Fracture Diagnostics

Technology Improves Frac Treatment Analysis

By Ding Zhu, A. Daniel Hill and Shuang Zhang

HOUSTON–While temperature logs have been a part of standard production logging packages for years, downhole fiber optic distributed temperature sensing (DTS) technology has introduced a more continuous measurement of both temporal and spatial temperature for diagnosing multistage fracture treatments in horizontal wells.

With fiber optic DTS measurements, downhole temperature can be measured during fracturing, shut-in and production to provide continuous and integrated information over the life of the well. Integrated DTS interpretation provides information on fracture/flow distribution to provide key insights into what happened during fracture treatments, identify problems in treatment design and execution, and improve the efficiency of multistage fracture stimulation.

The key component of using temperature measurements for fracturing diagnosis is the interpretation model.
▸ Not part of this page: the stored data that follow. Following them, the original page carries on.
/-! ### The internal address space (01) -/

/-- An access of a master that is there: by a requester of objects, to no range, of a master without the right, or to a sleeping domain it
does not wake, it is refused, a read returning 0 and a write changing nothing, and the error of the refusal is raised, with the master
and the access in the capture if that is free. One that is allowed waits for a domain that it wakes, or for the program of the page it
reads; else it is made: a word of RAM written is the word read back, and a word of the NV array is read as its bytes stand (01 R37–R40, 11
R283). Factory test reads 0 of a record of keys (the model's choice: log 80). -/
def Obligations.InternalAccessesAreJudged : Prop :=
  let there (c : Chip) (m : Nat) : Prop := ¬ (m < 16 ∧ c.grade.engines ≤ m) ∧ ¬ (0x13 ≤ m ∧ m < 0x1B ∧ c.grade.ports ≤ m - 0x13) ∧
    c.faults.srcs.length = 128
  let plain (m : Nat) : Prop := m ≠ 0x11 ∧ m ≠ 0x12
  let code (k : AccessKind) : Nat := match k with
    | .read => 1
    | .write => 2
    | .execute => 3
  let sleeps (c : Chip) (r : Area) : Bool := r.dom != .mast && !c.awake r.dom
  let wakes (c : Chip) (m : Nat) : Bool := m == 0x10 || (m == 0x1B && c.powerState == 0)
  let refused (c d : Chip) (src m how addr : Nat) (k : AccessKind) : Prop :=
    d.start = (if k = .write then c.start else { c.start with busRead := 0 }) ∧ d.ports = c.ports ∧ d.sess = c.sess ∧
    d.nv.cells = c.nv.cells ∧ d.nv.queue = c.nv.queue ∧ ((c.src src).broken = false → (d.src src).pennant = true ∧
      d.rd (0x9100 + src) 5 = satAdd 32 (c.rd (0x9100 + src) 5) 1 ∧
      ((c.src src).pennant = false → c.rdb 0x9010 1 15 = false → d.rdf 0x9010 1 6 0 = src ∧ d.rd 0x9010 2 = m ∧
        d.rd 0x9010 3 = how ∧ d.rd 0x9010 4 = addr))
  (∀ (s : State) (m : Fin 29) (k : AccessKind) (addr v : Nat), there s.chip m.val → ¬ plain m.val →
    ∃ d, Acts (.internalAccess m k addr v) s d ∧
      refused s.chip d 17 m.val (if k = .write then 5 else 4) (addr % 2 ^ 32 / 256 * 256) k) ∧
  (∀ (s : State) (m : Fin 29) (k : AccessKind) (addr v : Nat), there s.chip m.val → plain m.val →
    areaOf s.chip.grade (addr % 2 ^ 32) = none →
    ∃ d, Acts (.internalAccess m k addr v) s d ∧ refused s.chip d 16 m.val (code k) (addr % 2 ^ 32) k) ∧
  (∀ (s : State) (m : Fin 29) (k : AccessKind) (addr v : Nat) (r : Area), there s.chip m.val → plain m.val →
    areaOf s.chip.grade (addr % 2 ^ 32) = some r → sleeps s.chip r = true → wakes s.chip m.val = false →
    ∃ d, Acts (.internalAccess m k addr v) s d ∧ refused s.chip d 18 m.val (code k) (addr % 2 ^ 32) k) ∧
  (∀ (s : State) (m : Fin 29) (k : AccessKind) (addr v : Nat) (r : Area), there s.chip m.val → plain m.val →
    areaOf s.chip.grade (addr % 2 ^ 32) = some r → (sleeps s.chip r = false ∨ wakes s.chip m.val = true) →
    s.chip.accessMay m.val k r = false →
    ∃ d, Acts (.internalAccess m k addr v) s d ∧ refused s.chip d 17 m.val (code k) (addr % 2 ^ 32) k) ∧
  (∀ (s : State) (m : Fin 29) (k : AccessKind) (addr v : Nat) (r : Area), there s.chip m.val → plain m.val →
    areaOf s.chip.grade (addr % 2 ^ 32) = some r → s.chip.accessMay m.val k r = true → sleeps s.chip r = true →
    wakes s.chip m.val = true → s.chip.powerState = 0 → s.chip.waking r.dom = false → s.chip.grade.hasDom r.dom = true →
    ∃ d, Acts (.internalAccess m k addr v) s d ∧ d.start.busStalls = s.chip.start.busStalls ++ [⟨m.val, k, addr % 2 ^ 32, v⟩] ∧
      (∃ w ∈ d.power.wakes, w.dom = r.dom) ∧ s.chip.Frame d [.start, .power] []) ∧
  (∀ (s : State) (m : Fin 29) (k : AccessKind) (addr v : Nat) (r : Area), there s.chip m.val → plain m.val →
    areaOf s.chip.grade (addr % 2 ^ 32) = some r → s.chip.accessMay m.val k r = true → r = .trim ∨ r = .security ∨ r = .nv →
    k ≠ .write →
    let a := addr % 2 ^ 32 - 0x10000000
    ((∀ p, s.chip.nv.prog = some p → p.page ≠ a / 256) → ¬ (m.val = 0x1C ∧ keyRecord (addr % 2 ^ 32 / 4 * 4) = true) →
      ∃ d, Acts (.internalAccess m k addr v) s d ∧ d.start.busRead = ofBytes (s.chip.nvBytes (a / 4 * 4) 4) ∧
        d.nv = s.chip.nv) ∧
    (m.val = 0x1C → keyRecord (addr % 2 ^ 32 / 4 * 4) = true → s.chip.nv.prog = none →
      ∃ d, Acts (.internalAccess m k addr v) s d ∧ d.start.busRead = 0 ∧ d.nv = s.chip.nv) ∧
    (∀ p, s.chip.nv.prog = some p → p.page = a / 256 → ∃ d, Acts (.internalAccess m k addr v) s d ∧
      d.start.busStalls = s.chip.start.busStalls ++ [⟨m.val, k, addr % 2 ^ 32, v⟩] ∧ s.chip.Frame d [.start] [])) ∧
  ∀ (s : State) (m : Fin 29) (k : AccessKind) (addr v : Nat) (r : Area), there s.chip m.val → plain m.val →
    areaOf s.chip.grade (addr % 2 ^ 32) = some r → s.chip.accessMay m.val k r = true → sleeps s.chip r = false →
    r = .stewardRam ∨ r = .buffer ∨ r = .rings ∨ (∃ n, r = .imem n ∨ r = .dmem n) →
    let a := addr % 2 ^ 32 / 4 * 4
    (k = .write → ∃ d, Acts (.internalAccess m k addr v) s d ∧ (mget a d.start.ram).getD 0 = v % 2 ^ 32 ∧
      (∀ b, b ≠ a → mget b d.start.ram = mget b s.chip.start.ram) ∧ s.chip.Frame d [.start] []) ∧
    (k ≠ .write → ∃ d, Acts (.internalAccess m k addr v) s d ∧ d.start.busRead = (mget a s.chip.start.ram).getD 0 ∧
      d.start.ram = s.chip.start.ram ∧ s.chip.Frame d [.start, .sec] [])
end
A new temperature interpretation model has been developed for fractured well diagnosis to understand flow distribution for multistage fractured horizontal wells using both DTS and conventional production logging tools (PLTs). It uses mathematical models built on mass, momentum and energy conservation of each component (reservoir, fracture, well completion and wellbore) in the system, and the components are linked through boundary conditions.

Using this approach, assumed properties of the flow field are input to generate pressure, velocity and temperature distributions. There are three steps in the interpretation procedure workflow. After initial evaluation to eliminate the nonproducing clusters and roughly assign the flow rate to reduce the computation time, the models are used to calculate the temperature distribution and compare the calculated temperature with the measured temperature. When the temperature is matched, the last step is confirming that the total rate interpreted is consistent with the surface-measured rate.
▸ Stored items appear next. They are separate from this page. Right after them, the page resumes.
theorem witness_RequestsAreExecuted :
    (∃ (s : State) (q : Envelope) (idx sub : Nat) (data : List Nat) (n : Option Nat) (r : Row) (e : Chip),
      s.chip.BytesTaken q idx sub data n r e) ∧
    (∃ (s : State) (q : Envelope) (idx sub : Nat) (n : Option Nat) (d : Chip), s.chip.ReadTaken q idx sub n d) ∧
    (∃ (s : State) (q : Envelope) (idx sub code : Nat) (n : Option Nat) (a : Asker) (d : Chip), s.chip.Served q (.read
      idx sub) n a d ∧ d.readRefusal a idx sub true = some code) ∧
    (∃ (s : State) (q : Envelope) (idx sub : Nat) (data : List Nat) (n : Option Nat) (r : Row) (d e : Chip), idx ≠
      0x8020 ∧ s.chip.BytesTaken q idx sub data n r d ∧ (∀ x, d.putValue x r idx sub data = .done e)) ∧
    (∃ (s : State) (q : Envelope) (idx sub v : Nat) (n : Option Nat) (r : Row) (e : Chip), s.chip.WriteTaken q idx sub
      v n r e ∧ 1 ≤ sub ∧ ¬ (0x6008 ≤ idx ∧ idx < 0x6010) ∧ idx ≠ 0x6100 ∧ idx ≠ 0xB100 ∧ idx ≠ 0x1030 ∧ idx ≠ 0x8020
      ∧ secDefers idx sub v = false ∧ e.putOwn idx sub v = none ∧ (r.acc = .rw ∨ r.acc = .rws)) ∧
    (∃ (s : State) (q : Envelope) (idx sub v : Nat) (n : Option Nat) (r : Row) (e : Chip), s.chip.WriteTaken q idx sub
      v n r e ∧ 1 ≤ sub ∧ ¬ (0x6008 ≤ idx ∧ idx < 0x6010) ∧ idx ≠ 0x6100 ∧ idx ≠ 0xB100 ∧ idx ≠ 0x1030 ∧ idx ≠ 0x8020
      ∧ secDefers idx sub v = false ∧ e.putOwn idx sub v = none ∧ (r.acc = .rwd ∨ r.acc = .rwn) ∧ v ≠ e.rd idx sub) ∧
    (∃ (s : State) (q : Envelope) (idx sub ty code : Nat) (data : List Nat) (n : Option Nat) (a : Asker) (d : Chip),
      idx ≠ 0x8020 ∧ s.chip.Served q (.write idx sub ty data) n a d ∧ d.writeForm a idx sub ty data true = .error
      code) ∧
    (∃ (s : State) (q : Envelope) (l : List (Nat × Nat)) (n : Option Nat) (a : Asker) (d : Chip), s.chip.Served q
      (.multiRead l) n a d ∧ 8 + (if q.auth.isSome then 24 else 0) + 2 + (d.readItems a l).1.length ≤ 1400) ∧
    (∃ (s : State) (q : Envelope) (idx sub : Nat) (n : Option Nat) (a : Asker) (d : Chip), s.chip.Served q
      (.segReadInit idx sub) n a d ∧ d.readRefusal a idx sub false = none ∧ d.transfersFull (askedOf q) = false) ∧
    (∃ (s : State) (q : Envelope) (token seg m : Nat) (n : Option Nat) (a : Asker) (d : Chip) (t : Transfer),
      s.chip.Served q (.segReadNext token seg m) n a d ∧ d.transferOf (askedOf q) token false = some t ∧ t.next = seg) ∧
    (∃ (s : State) (q : Envelope) (token seg m : Nat) (n : Option Nat) (a : Asker) (d : Chip) (t : Transfer),
      s.chip.Served q (.segReadNext token seg m) n a d ∧ d.transferOf (askedOf q) token false = some t ∧ t.next = seg) ∧
    (∃ (s : State) (q : Envelope) (idx sub ty total : Nat) (n : Option Nat) (a : Asker) (d : Chip) (r : Row),
      s.chip.Served q (.segWriteInit idx sub ty total) n a d ∧ d.grade.rule idx sub = some r ∧ r.acc ≠ .const ∧ r.acc
      ≠ .ro ∧ d.writeRole a idx sub 0 r ≤ d.effRole a.role ∧ d.outOfPower idx sub r true = false ∧ total ≤ 1048576 ∧
      (r.var = true → total ≤ r.len) ∧ (r.var = false → total = r.bytes) ∧ d.transfersFull (askedOf q) = false) ∧
    (∃ (s : State) (q : Envelope) (token seg : Nat) (data : List Nat) (n : Option Nat) (a : Asker) (d : Chip) (t :
      Transfer), s.chip.Served q (.segWriteNext token false seg data) n a d ∧ d.transferOf (askedOf q) token true =
      some t ∧ t.next = seg ∧ data.length ≤ 1024 ∧ t.data.length + data.length ≤ t.total) ∧
    (∃ (s : State) (q : Envelope) (token seg : Nat) (data : List Nat) (n : Option Nat) (a : Asker) (d e : Chip) (t :
      Transfer), s.chip.Served q (.segWriteNext token true seg data) n a d ∧ d.transferOf (askedOf q) token true =
      some t ∧ t.next = seg ∧ data.length ≤ 1024 ∧ t.data.length + data.length = t.total ∧ (∀ x, (d.transferClose
      token).writeAny a x t.idx t.sub t.ty (t.data ++ data) false = .done e)) ∧
    (∃ (s : State) (q : Envelope) (idx sub token info : Nat) (n : Option Nat) (a : Asker) (d : Chip) (t : Transfer),
      s.chip.Served q (.abort idx sub token 0x06050007 info) n a d ∧ t ∈ d.tpp.transfers ∧ t.token = token ∧ t.who =
      askedOf q) :=
  ⟨⟨st base, qs, 0x2000, 2, bytesAt base 0x2000 2 2000, _, _, _, takenBytes (by decide +kernel)⟩,
   ⟨st base, qs, 0x2000, 2, _, _, readTaken (by decide +kernel)⟩,
   ⟨st base, qs, 0x1202, 1, writeOnly, _, _, _, served (by decide +kernel), by decide +kernel⟩,
   ⟨st base, qs, 0x2000, 8, [0, 5], _, _, _, doneOf ((devB base qs 0x2000 8 [0, 5]).putValue none (rowAt base 0x2000
     8) 0x2000 8 [0, 5]), by decide +kernel, takenBytes (by decide +kernel), (fun _ => rfl)⟩,
   ⟨st base, qs, 0x8102, 2, 100, _, _, _, taken (by decide +kernel), by decide +kernel, by decide +kernel,
     by decide +kernel, by decide +kernel, by decide +kernel, by decide +kernel, by decide +kernel, by decide +kernel,
     by decide +kernel⟩,
   ⟨st base, qs, 0x6000, 5, 5000, _, _, _, taken (by decide +kernel), by decide +kernel, by decide +kernel,
     by decide +kernel, by decide +kernel, by decide +kernel, by decide +kernel, by decide +kernel, by decide +kernel,
     by decide +kernel, by decide +kernel⟩,
   ⟨st base, qs, 0x1030, 1, 5, readOnly, [0], _, _, _, by decide +kernel, served (by decide +kernel), isError
     (by decide +kernel)⟩,
   ⟨st base, qs, [(0x1030, 1), (0xFFFF, 0)], _, _, _, served (by decide +kernel), by decide +kernel⟩,
   ⟨st base, qs, 0x2000, 2, _, _, _, served (by decide +kernel), by decide +kernel, by decide +kernel⟩,
   ⟨st (withTransfer rdT), qs, 7, 2, 3, _, _, _, rdT, served (by decide +kernel), by decide +kernel,
     by decide +kernel⟩,
   ⟨st (withTransfer rdT), qs, 7, 2, 300, _, _, _, rdT, served (by decide +kernel), by decide +kernel,
     by decide +kernel⟩,
   ⟨st base, qs, 0x2000, 1, 1, 1, _, _, _, rowAt base 0x2000 1, served (by decide +kernel), by decide +kernel⟩,
   ⟨st (withTransfer wrT), qs, 7, 1, [5], _, _, _, wrT, served (by decide +kernel), by decide +kernel,
     by decide +kernel, by decide +kernel, by decide +kernel⟩,
   ⟨st (withTransfer wrT), qs, 7, 1, [0, 0, 0, 0, 0, 3, 232], _, _, _, doneOf (((devOf (withTransfer wrT) qs
     (.segWriteNext 7 true 1 ([0, 0, 0, 0, 0, 3, 232]))).transferClose 7).writeAny (askerOf (withTransfer wrT) qs
     (.segWriteNext 7 true 1 ([0, 0, 0, 0, 0, 3, 232]))) none 0x2000 2 wrT.ty (wrT.data ++ [0, 0, 0, 0, 0, 3, 232])
     false), wrT, served (by decide +kernel), by decide +kernel, by decide +kernel, by decide +kernel,
     by decide +kernel, (fun x => (askFree _ _ x _ _ _).trans (isDone (by decide +kernel)))⟩,
   ⟨st (withTransfer rdT), qs, 0x2000, 2, 7, 5, _, _, _, rdT, served (by decide +kernel), by decide +kernel⟩⟩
The core procedure in the interpretation workflow is the second part, local temperature matching. The objective is to match the simulation temperature with the measured temperature at each producing fracture location. This is performed independently fracture by fracture. A gradient-based inversion algorithm method is used to invert the flow profile from the temperature measurements.

Field cases from the Eagle Ford and the Marcellus shale formations illustrate how these models can be used to generate fracture/flow distribution in multistage fractured horizontal wells. The Eagle Ford well used temperature measurements from PLTs, and the Marcellus well used DTS measurements from a permanent fiber optic cable installed in the wellbore. The results show that temperature measurement is a comprehensive tool for fracture diagnosis.

Eagle Ford Case Study

The interpretation modeling approach was first applied to interpret data acquired by PLTs during the production of an Eagle Ford gas well. The well was fractured with 15 stages and each stage had four clusters. The fracture spacing was 77 feet (75-foot cluster spacing with a two-foot perforating zone). Figure 1A shows the Eagle Ford well’s trajectory and Figure 1B shows the Marcellus well’s trajectory. Each triangle along the well represents the location of a perforation cluster and each fracture stage is color-coded.

FIGURE 1A

Eagle Ford Well Trajectory and Perforation Locations

 

After the fracture treatment, the well was producing 1,600 Mcf a day. The water production rate was 160 barrels a day with a surface gas-to-oil ratio of 9,000:10,000 cubic foot/bbl. Since liquid production was less than 10 percent of the total volume according to the pressure-volume-temperature (PVT) properties, single-phase gas production was assumed for interpreting the temperature data. To account for the influence of liquid on heat transfer, the average heat conductivity based on the gas to oil ratio and water cut was used in the modeling.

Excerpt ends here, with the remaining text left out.